(Stored data)
-- ==== Sys2Proof/Syntax.lean ====
section
/-! DEFINITION. The instructions of the RN4 as data: one constructor of Instr per row of the opcode table. A Sazil
instruction carries the fields of its layout (R34, R36 to R39, R50 to R52); a row that names an event of the device
(R95 to R349: a slice serving a request, a host write, a frame arriving) carries what the outside or the schedule
decides about it. -/

namespace Sys2Proof

/-- The two physical encodings of a kernel: Sazil-D on density cores, Sazil-L on latency cores. -/
inductive Enc where
  | d
  | l
deriving DecidableEq, Repr

/-- A compact form (R34): one word, three 8-bit register fields. -/
structure CForm where
  d : BitVec 8
  a : BitVec 8
  b : BitVec 8
deriving DecidableEq, Repr

/-- The register layout (R36, R50). An absent index operand is code 0x3FF in both encodings (R54). -/
structure RForm where
  d : BitVec 10
  a : BitVec 10
  b : BitVec 10
  c : BitVec 10
  pred : BitVec 4
  ty : BitVec 5
  mx : Bool
  hold : BitVec 2
  stall : BitVec 3
  yld : Bool
deriving DecidableEq, Repr

/-- The 16-bit immediate layout (R37, R51). -/
structure I16Form where
  d : BitVec 10
  a : BitVec 10
  pred : BitVec 4
  imm : BitVec 16
  mod4 : BitVec 4
deriving DecidableEq, Repr

/-- The long-immediate layout (R38, R51): 24 bits in Sazil-D, 32 in Sazil-L, kept sign-extended. -/
structure I24Form where
  d : BitVec 10
  imm : BitVec 32
deriving DecidableEq, Repr

/-- The memory layout (R39, R48, R52). The offset is kept as the 18-bit field of Sazil-L. -/
structure MForm where
  d : BitVec 10
  areg : BitVec 4
  scale : BitVec 2
  order : BitVec 2
  idx : BitVec 10
  pred : BitVec 4
  size : BitVec 4
  off : BitVec 18
deriving DecidableEq, Repr

/-- One front end's binding in the module's repair record (R15 to R18). -/
structure Binding where
  stack : Nat
  latency : Bool
  frontEnd : Nat
  lowSlab : Nat
  lowHi : Bool
  highSlab : Nat
  highHi : Bool
deriving DecidableEq, Repr

/-- What a cold reset applies and loads (R17, R346, R348): the bindings, and each firmware image as its SHA-512 with
whether its signature verifies. -/
structure RepairRecord where
  bindings : List Binding
  firmware : List (BitVec 512 × Bool)
deriving DecidableEq, Repr

/-- A received Bowline data frame (R337). -/
structure BowlineFrame where
  smac : BitVec 48
  ver : BitVec 8
  opc : BitVec 8
  seq : BitVec 32
  addr : BitVec 64
  len : BitVec 32
  imm : BitVec 32
  payload : List (BitVec 8)
deriving DecidableEq, Repr

/-- A received RoCE v2 packet (R338): the local context, its PSN, and the fields its operation has. -/
structure RocePacket where
  context : Nat
  psn : BitVec 24
  key : BitVec 32
  addr : BitVec 64
  len : BitVec 32
  payload : List (BitVec 8)
  last : Bool
deriving DecidableEq, Repr

/-- A NAK for a context of a port, and whether it says that the receiver was not ready. -/
structure RoceNak where
  context : Nat
  notReady : Bool := false
deriving DecidableEq, Repr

(Required action):
Repeat the line that contains "whether its signature verifies. -/", then every line after it until the records end, with nothing added.

(Response area):
whether its signature verifies. -/
structure RepairRecord where
  bindings : List Binding
  firmware : List (BitVec 512 × Bool)
deriving DecidableEq, Repr

/-- A received Bowline data frame (R337). -/
structure BowlineFrame where
  smac : BitVec 48
  ver : BitVec 8
  opc : BitVec 8
  seq : BitVec 32
  addr : BitVec 64
  len : BitVec 32
  imm : BitVec 32
  payload : List (BitVec 8)
deriving DecidableEq, Repr

/-- A received RoCE v2 packet (R338): the local context, its PSN, and the fields its operation has. -/
structure RocePacket where
  context : Nat
  psn : BitVec 24
  key : BitVec 32
  addr : BitVec 64
  len : BitVec 32
  payload : List (BitVec 8)
  last : Bool
deriving DecidableEq, Repr

/-- A NAK for a context of a port, and whether it says that the receiver was not ready. -/
structure RoceNak where
  context : Nat
  notReady : Bool := false
deriving DecidableEq, Repr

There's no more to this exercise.